To convert Infix expression to Postfix expression, we will use the stack data structure. By scanning the infix expression from left to right,if we get any operand, simply add it to the postfix form, and for the operator and parenthesis, add them in the stack maintaining the precedence of them.

Infix Expression : Infix Expression contains operator in-between every pair of operands,Expression of the form a op b.

Postfix expression: Postfix Expression contains operator followed for every pair of operands,Expression of the form a b op.

Why postfix representation of the expression?

  • Infix expressions are readable and solvable by humans because of easily distinguishable order of operators,but compiler doesn't have integrated order of operators.
  • Hence to solve the Infix Expression compiler will scan the expression multiple times to solve the sub-expressions in expressions orderly which is very in-efficient.
  • To avoid this traversing, Infix expressions are converted to Postfix expression before evaluation.

Algorithm

  • Step 1 : Scan the Infix Expression from left to right.
  • Step 2 : If the scanned character is an operand, append it with final Infix to Postfix string.
  • Step 3 : Else,
    • Step 3.1 : If the precedence order of the scanned(incoming) operator is greater than the precedence order of the operator in the stack (or the stack is empty or the stack contains a β€˜(β€˜ or β€˜[β€˜ or β€˜{β€˜), push it on stack.
  • Step 3.2 : Else, Pop all the operators from the stack which are greater than or equal to in precedence than that of the scanned operator.
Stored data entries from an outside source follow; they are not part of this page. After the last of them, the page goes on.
-- ==== Sys2Proof/Laws/MotionKeeps.lean ====
section
/-! SUPPORT. What the shaper, the correlator, the tracker and the return unit leave of the part. -/

namespace Sys2Proof.Machine

@[simp] theorem Part.creditSegment_keeps (step : Nat) (p : Part) :
    (p.creditSegment step).fcu.mode = p.fcu.mode ∧ (p.creditSegment step).fcu.resume = p.fcu.resume ∧
    (p.creditSegment step).fcu.stopCause = p.fcu.stopCause ∧ (p.creditSegment step).fcu.hazardLevel =
    p.fcu.hazardLevel ∧ (p.creditSegment step).fcu.permission = p.fcu.permission ∧ (p.creditSegment
    step).fcu.keepSilent = p.fcu.keepSilent ∧ (p.creditSegment step).fcu.keepTimer = p.fcu.keepTimer ∧
    (p.creditSegment step).fcu.keepLimit = p.fcu.keepLimit ∧ (p.creditSegment step).fcu.silentAction =
    p.fcu.silentAction ∧ (p.creditSegment step).fcu.zoneBladeMax = p.fcu.zoneBladeMax ∧ (p.creditSegment
    step).fcu.levelToSend = p.fcu.levelToSend ∧ (p.creditSegment step).scr = p.scr ∧ (p.creditSegment
    step).ltr = p.ltr ∧ (p.creditSegment step).sq.refillArmed = p.sq.refillArmed ∧ (p.creditSegment
    step).sq.starvedArmed = p.sq.starvedArmed ∧ (p.creditSegment step).sq.refillMark = p.sq.refillMark ∧
    (p.creditSegment step).msh.previousLeft = p.msh.previousLeft ∧ (p.creditSegment
    step).msh.previousRight = p.msh.previousRight ∧ (p.creditSegment step).msh.errorMemory =
    p.msh.errorMemory ∧ (p.creditSegment step).msh.source = p.msh.source ∧ (p.creditSegment
    step).msh.credited = p.msh.credited ∧ (p.creditSegment step).msh.wheels = p.msh.wheels ∧
    (p.creditSegment step).msh.odometer = p.msh.odometer ∧ (p.creditSegment step).msh.odometerCarry =
    p.msh.odometerCarry ∧ (p.creditSegment step).msh.progressCarry = p.msh.progressCarry ∧
    (p.creditSegment step).msh.periodTimer = p.msh.periodTimer ∧ (p.creditSegment step).msh.computation =
    p.msh.computation ∧ (p.creditSegment step).msh.kilotick = p.msh.kilotick ∧ (p.creditSegment
    step).msh.maneuverSpeed = p.msh.maneuverSpeed ∧ (p.creditSegment
    step).dbm.bus = p.dbm.bus ∧ (p.creditSegment step).dbm.number = p.dbm.number ∧ (p.creditSegment
    step).dbm.resetStops = p.dbm.resetStops ∧ (p.creditSegment step).dbm.responseLimit =
    p.dbm.responseLimit ∧ (p.creditSegment step).dbm.holdLimit = p.dbm.holdLimit ∧ (p.creditSegment
    step).sin = p.sin ∧ (p.creditSegment step).hre = p.hre ∧ (p.creditSegment step).rtu = p.rtu ∧
    (p.creditSegment step).tst = p.tst ∧ (p.creditSegment step).plp.hunt = p.plp.hunt ∧ (p.creditSegment
    step).plp.rx = p.plp.rx ∧ (p.creditSegment step).plp.op = p.plp.op ∧ (p.creditSegment
    step).plp.restarting = p.plp.restarting ∧ (p.creditSegment step).nco.urgentLevel = p.nco.urgentLevel ∧
    (p.creditSegment step).agenda.returning = p.agenda.returning ∧ (p.creditSegment step).agenda.period =
    p.agenda.period ∧ (p.creditSegment step).agenda.walk = p.agenda.walk ∧ (p.creditSegment
    step).agenda.store = p.agenda.store ∧ (p.creditSegment step).agenda.port = p.agenda.port ∧
    (p.creditSegment step).agenda.held = p.agenda.held ∧ (p.creditSegment step).agenda.frames =
    p.agenda.frames ∧ (p.creditSegment step).clock = p.clock ∧ (p.creditSegment step).serial = p.serial ∧
    (p.creditSegment step).free = p.free := by
  unfold Part.creditSegment
  (try dsimp only)
  (repeat' split) <;> simp

@[simp] theorem Part.creditBackTurn_keeps (a : Active) (step : Nat) (p : Part) :
    (p.creditBackTurn a step).fcu.keepSilent = p.fcu.keepSilent ∧ (p.creditBackTurn a step).fcu.keepTimer
    = p.fcu.keepTimer ∧ (p.creditBackTurn a step).fcu.keepLimit = p.fcu.keepLimit ∧ (p.creditBackTurn a
    step).fcu.silentAction = p.fcu.silentAction ∧ (p.creditBackTurn a step).fcu.zoneBladeMax =
    p.fcu.zoneBladeMax ∧ (p.creditBackTurn a step).fcu.levelToSend = p.fcu.levelToSend ∧ (p.creditBackTurn
    a step).scr = p.scr ∧ (p.creditBackTurn a step).ltr = p.ltr ∧ (p.creditBackTurn a step).sq.refillArmed
    = p.sq.refillArmed ∧ (p.creditBackTurn a step).sq.starvedArmed = p.sq.starvedArmed ∧ (p.creditBackTurn
    a step).sq.refillMark = p.sq.refillMark ∧ (p.creditBackTurn a step).msh.source = p.msh.source ∧
    (p.creditBackTurn a step).msh.credited = p.msh.credited ∧ (p.creditBackTurn a step).msh.wheels =
    p.msh.wheels ∧ (p.creditBackTurn a step).msh.odometer = p.msh.odometer ∧ (p.creditBackTurn a
    step).msh.odometerCarry = p.msh.odometerCarry ∧ (p.creditBackTurn a step).msh.progressCarry =
    p.msh.progressCarry ∧ (p.creditBackTurn a step).msh.periodTimer = p.msh.periodTimer ∧
    (p.creditBackTurn a step).msh.kilotick = p.msh.kilotick ∧ (p.creditBackTurn a step).msh.maneuverSpeed
    = p.msh.maneuverSpeed ∧ (p.creditBackTurn a step).dbm.bus =
    p.dbm.bus ∧ (p.creditBackTurn a step).dbm.number = p.dbm.number ∧ (p.creditBackTurn a
    step).dbm.resetStops = p.dbm.resetStops ∧ (p.creditBackTurn a step).dbm.responseLimit =
    p.dbm.responseLimit ∧ (p.creditBackTurn a step).dbm.holdLimit = p.dbm.holdLimit ∧ (p.creditBackTurn a
    step).sin = p.sin ∧ (p.creditBackTurn a step).hre.queue = p.hre.queue ∧ (p.creditBackTurn a
    step).hre.walk = p.hre.walk ∧ (p.creditBackTurn a step).rtu.applying = p.rtu.applying ∧
    (p.creditBackTurn a step).rtu.copies = p.rtu.copies ∧ (p.creditBackTurn a step).tst.poisoned =
    p.tst.poisoned ∧ (p.creditBackTurn a step).tst.mode = p.tst.mode ∧ (p.creditBackTurn a
    step).tst.pattern = p.tst.pattern ∧ (p.creditBackTurn a step).tst.capture = p.tst.capture ∧
    (p.creditBackTurn a step).tst.log = p.tst.log ∧ (p.creditBackTurn a step).tst.scrubPointer =
    p.tst.scrubPointer ∧ (p.creditBackTurn a step).tst.scrubTimer = p.tst.scrubTimer ∧ (p.creditBackTurn a
    step).tst.scrubPeriod = p.tst.scrubPeriod ∧ (p.creditBackTurn a step).plp.hunt = p.plp.hunt ∧
    (p.creditBackTurn a step).plp.rx = p.plp.rx ∧ (p.creditBackTurn a step).plp.op = p.plp.op ∧
    (p.creditBackTurn a step).plp.restarting = p.plp.restarting ∧ (p.creditBackTurn a
    step).nco.urgentLevel = p.nco.urgentLevel ∧ (p.creditBackTurn a step).agenda.period = p.agenda.period
    ∧ (p.creditBackTurn a step).agenda.walk = p.agenda.walk ∧ (p.creditBackTurn a step).agenda.store =
    p.agenda.store ∧ (p.creditBackTurn a step).agenda.port = p.agenda.port ∧ (p.creditBackTurn a
    step).agenda.held = p.agenda.held ∧ (p.creditBackTurn a step).agenda.frames = p.agenda.frames ∧
    (p.creditBackTurn a step).clock = p.clock ∧ (p.creditBackTurn a step).free = p.free := by
  unfold Part.creditBackTurn
  (try dsimp only)
  (repeat' split) <;> simp

/-- At a maneuver speed of 0 a credit leaves a BACK_TURN, and with it the whole part (R153). -/
theorem Part.creditBackTurn_of_speed_zero (a : Active) (step : Nat) (p : Part)
    (h : p.msh.maneuverSpeed = 0) : p.creditBackTurn a step = p := by
  simp [Part.creditBackTurn, h]

/-- A BACK_TURN phase that a credit does not bring to its distance goes on with the step added (R153). -/
theorem Part.creditBackTurn_goes_on (a : Active) (step : Nat) (p : Part) (h : p.msh.maneuverSpeed ≠ 0)
    (hp : a.progress + step < if a.spinning then a.response.spin else a.response.reverse) :
    p.creditBackTurn a step = { p with hre.active := some { a with progress := a.progress + step } } := by
  unfold Part.creditBackTurn
  cases hs : a.spinning <;> simp [hs] at hp <;> simp [h, Nat.not_le.mpr hp]

/-- A REVERSE phase that a credit brings to its distance becomes a SPIN phase with progress 0 (R153). -/
theorem Part.creditBackTurn_begins_spin (a : Active) (step : Nat) (p : Part) (h : p.msh.maneuverSpeed ≠ 0)
    (hs : a.spinning = false) (hp : a.response.reverse ≤ a.progress + step) :
    p.creditBackTurn a step =
      { p with hre.active := some { a with spinning := true, progress := 0 } }.markMotion := by
  simp [Part.creditBackTurn, h, hs, hp]

/-- A SPIN phase that a credit brings to its distance ends the BACK_TURN (R153). -/
theorem Part.creditBackTurn_ends (a : Active) (step : Nat) (p : Part) (h : p.msh.maneuverSpeed ≠ 0)
    (hs : a.spinning = true) (hp : a.response.spin ≤ a.progress + step) :
    p.creditBackTurn a step = p.completeResponse := by
  simp [Part.creditBackTurn, h, hs, hp]

@[simp] theorem Part.creditLeg_keeps (l : Leg) (step : Nat) (p : Part) :
    (p.creditLeg l step).fcu.armRefused = p.fcu.armRefused ∧ (p.creditLeg l step).fcu.keepSilent =
    p.fcu.keepSilent ∧ (p.creditLeg l step).fcu.keepTimer = p.fcu.keepTimer ∧ (p.creditLeg l
    step).fcu.keepLimit = p.fcu.keepLimit ∧ (p.creditLeg l step).fcu.silentAction = p.fcu.silentAction ∧
    (p.creditLeg l step).fcu.zoneBladeMax = p.fcu.zoneBladeMax ∧ (p.creditLeg l step).fcu.levelToSend =
    p.fcu.levelToSend ∧ (p.creditLeg l step).scr = p.scr ∧ (p.creditLeg l step).ltr = p.ltr ∧ (p.creditLeg
    l step).sq.refillArmed = p.sq.refillArmed ∧ (p.creditLeg l step).sq.starvedArmed = p.sq.starvedArmed ∧
    (p.creditLeg l step).sq.refillMark = p.sq.refillMark ∧ (p.creditLeg l step).msh.source = p.msh.source
    ∧ (p.creditLeg l step).msh.credited = p.msh.credited ∧ (p.creditLeg l step).msh.wheels = p.msh.wheels
    ∧ (p.creditLeg l step).msh.odometer = p.msh.odometer ∧ (p.creditLeg l step).msh.odometerCarry =
    p.msh.odometerCarry ∧ (p.creditLeg l step).msh.progress = p.msh.progress ∧ (p.creditLeg l
    step).msh.progressCarry = p.msh.progressCarry ∧ (p.creditLeg l step).msh.periodTimer =
    p.msh.periodTimer ∧ (p.creditLeg l step).msh.kilotick = p.msh.kilotick ∧ (p.creditLeg l
    step).msh.maneuverSpeed = p.msh.maneuverSpeed ∧ (p.creditLeg l step).dbm.bus
    = p.dbm.bus ∧ (p.creditLeg l step).dbm.number = p.dbm.number ∧ (p.creditLeg l step).dbm.resetStops =
    p.dbm.resetStops ∧ (p.creditLeg l step).dbm.responseLimit = p.dbm.responseLimit ∧ (p.creditLeg l
    step).dbm.holdLimit = p.dbm.holdLimit ∧ (p.creditLeg l step).sin = p.sin ∧ (p.creditLeg l
    step).hre.queue = p.hre.queue ∧ (p.creditLeg l step).hre.walk = p.hre.walk ∧ (p.creditLeg l
    step).rtu.applying = p.rtu.applying ∧ (p.creditLeg l step).rtu.params = p.rtu.params ∧ (p.creditLeg l
    step).rtu.distance = p.rtu.distance ∧ (p.creditLeg l step).rtu.dockKey = p.rtu.dockKey ∧ (p.creditLeg
    l step).rtu.copies = p.rtu.copies ∧ (p.creditLeg l step).tst.poisoned = p.tst.poisoned ∧ (p.creditLeg
    l step).tst.mode = p.tst.mode ∧ (p.creditLeg l step).tst.pattern = p.tst.pattern ∧ (p.creditLeg l
    step).tst.capture = p.tst.capture ∧ (p.creditLeg l step).tst.log = p.tst.log ∧ (p.creditLeg l
    step).tst.scrubPointer = p.tst.scrubPointer ∧ (p.creditLeg l step).tst.scrubTimer = p.tst.scrubTimer ∧
    (p.creditLeg l step).tst.scrubPeriod = p.tst.scrubPeriod ∧ (p.creditLeg l step).plp.hunt = p.plp.hunt
    ∧ (p.creditLeg l step).plp.rx = p.plp.rx ∧ (p.creditLeg l step).plp.op = p.plp.op ∧ (p.creditLeg l
    step).plp.restarting = p.plp.restarting ∧ (p.creditLeg l step).nco.urgentLevel = p.nco.urgentLevel ∧
    (p.creditLeg l step).agenda.period = p.agenda.period ∧ (p.creditLeg l step).agenda.walk =
    p.agenda.walk ∧ (p.creditLeg l step).agenda.store = p.agenda.store ∧ (p.creditLeg l step).agenda.port
    = p.agenda.port ∧ (p.creditLeg l step).agenda.held = p.agenda.held ∧ (p.creditLeg l
    step).agenda.frames = p.agenda.frames ∧ (p.creditLeg l step).clock = p.clock ∧ (p.creditLeg l
    step).serial = p.serial ∧ (p.creditLeg l step).free = p.free := by
  unfold Part.creditLeg
  (try dsimp only)
  (repeat' split) <;> simp

@[simp] theorem Part.creditDock_keeps (step : Nat) (p : Part) :
    (p.creditDock step).fcu.armRefused = p.fcu.armRefused ∧ (p.creditDock step).fcu.keepSilent =
    p.fcu.keepSilent ∧ (p.creditDock step).fcu.keepTimer = p.fcu.keepTimer ∧ (p.creditDock
    step).fcu.keepLimit = p.fcu.keepLimit ∧ (p.creditDock step).fcu.silentAction = p.fcu.silentAction ∧
    (p.creditDock step).fcu.zoneBladeMax = p.fcu.zoneBladeMax ∧ (p.creditDock step).fcu.levelToSend =
    p.fcu.levelToSend ∧ (p.creditDock step).scr = p.scr ∧ (p.creditDock step).ltr = p.ltr ∧ (p.creditDock
    step).sq.refillArmed = p.sq.refillArmed ∧ (p.creditDock step).sq.starvedArmed = p.sq.starvedArmed ∧
    (p.creditDock step).sq.refillMark = p.sq.refillMark ∧ (p.creditDock step).msh.source = p.msh.source ∧
    (p.creditDock step).msh.credited = p.msh.credited ∧ (p.creditDock step).msh.wheels = p.msh.wheels ∧
    (p.creditDock step).msh.odometer = p.msh.odometer ∧ (p.creditDock step).msh.odometerCarry =
    p.msh.odometerCarry ∧ (p.creditDock step).msh.progress = p.msh.progress ∧ (p.creditDock
    step).msh.progressCarry = p.msh.progressCarry ∧ (p.creditDock step).msh.periodTimer =
    p.msh.periodTimer ∧ (p.creditDock step).msh.kilotick = p.msh.kilotick ∧ (p.creditDock
    step).msh.maneuverSpeed = p.msh.maneuverSpeed ∧ (p.creditDock step).dbm.bus =
    p.dbm.bus ∧ (p.creditDock step).dbm.number = p.dbm.number ∧ (p.creditDock step).dbm.resetStops =
    p.dbm.resetStops ∧ (p.creditDock step).dbm.responseLimit = p.dbm.responseLimit ∧ (p.creditDock
    step).dbm.holdLimit = p.dbm.holdLimit ∧ (p.creditDock step).sin = p.sin ∧ (p.creditDock
    step).hre.queue = p.hre.queue ∧ (p.creditDock step).hre.walk = p.hre.walk ∧ (p.creditDock
    step).rtu.applying = p.rtu.applying ∧ (p.creditDock step).rtu.copies = p.rtu.copies ∧ (p.creditDock
    step).tst.poisoned = p.tst.poisoned ∧ (p.creditDock step).tst.mode = p.tst.mode ∧ (p.creditDock
    step).tst.pattern = p.tst.pattern ∧ (p.creditDock step).tst.capture = p.tst.capture ∧ (p.creditDock
    step).tst.log = p.tst.log ∧ (p.creditDock step).tst.scrubPointer = p.tst.scrubPointer ∧ (p.creditDock
    step).tst.scrubTimer = p.tst.scrubTimer ∧ (p.creditDock step).tst.scrubPeriod = p.tst.scrubPeriod ∧
    (p.creditDock step).plp.hunt = p.plp.hunt ∧ (p.creditDock step).plp.rx = p.plp.rx ∧ (p.creditDock
    step).plp.op = p.plp.op ∧ (p.creditDock step).plp.restarting = p.plp.restarting ∧ (p.creditDock
    step).nco.urgentLevel = p.nco.urgentLevel ∧ (p.creditDock step).agenda.period = p.agenda.period ∧
    (p.creditDock step).agenda.walk = p.agenda.walk ∧ (p.creditDock step).agenda.store = p.agenda.store ∧
    (p.creditDock step).agenda.port = p.agenda.port ∧ (p.creditDock step).agenda.held = p.agenda.held ∧
    (p.creditDock step).agenda.frames = p.agenda.frames ∧ (p.creditDock step).clock = p.clock ∧
    (p.creditDock step).free = p.free := by
  unfold Part.creditDock
  (try dsimp only)
  (repeat' split) <;> simp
After doing that Push the scanned operator to the stack. (If you encounter parenthesis while popping then stop there and push the scanned operator in the stack.)
  • Step 4 : If the scanned character is an β€˜(β€˜ or β€˜[β€˜ or β€˜{β€˜, push it to the stack.
  • Step 5 : If the scanned character is an β€˜)’or β€˜]’ or β€˜}’, pop the stack and and output it until a β€˜(β€˜ or β€˜[β€˜ or β€˜{β€˜ respectively is encountered, and discard both the parenthesis.
  • Step 6 : Repeat steps 2-6 until infix expression is scanned.
  • Step 7 : Print the output
  • Step 8 : Pop and output from the stack until it is not empty.

Example

Infix Expression : 3+4*5/6

Step 1 : Initially Stack is Empty ans the very first literal of Infix Expression is '3' which is operand hence push it on output stack.

    Stack  : 
    Output : 3

Step 2 : Next literal of expression is + which is operand, hence needed to be pushed on stack but intially stack is empty hence literal will directly pushed on to stack.

    Stack  : +
    Output : 3

Step 3 : Further 4 is an operand should be pushed on stack.

     Stack  : +
     Output : 3 4

Step 4 : Next literal is * which is an operator, as stack is not empty, priority should be checked of instack operator(top of stack) and of incoming operator i.e * as priority of instack operator is less than incoming operator, * will be pushed on to stack.

     Stack  : + *
     Output : 3 4

Step 5 : Next literal is 5 which is an operand, hence should be pushed on to output stack.

     Stack  : + *
     Output : 3 4 5

Step 6 : Next literal is / which is an operator, as stack is not empty, priority should be checked of instack operator(top of stack) i.e * and of incoming operator i.e /, as priority of / and * are equal hence * will be poped out of stack and will be stored on output stack and operator / will be stored on stack.

     Stack  : + /
     Output : 3 4 5 *

Step 7 : Next literal is 6 which is an operand, hence should be pushed on output stack.

     Stack  : + /
     Output : 3 4 5 * 6

Step 8 : As now all litrals are traversed, despite stack is not empty, hence pop all litrals from stack and pushed it on to output stack.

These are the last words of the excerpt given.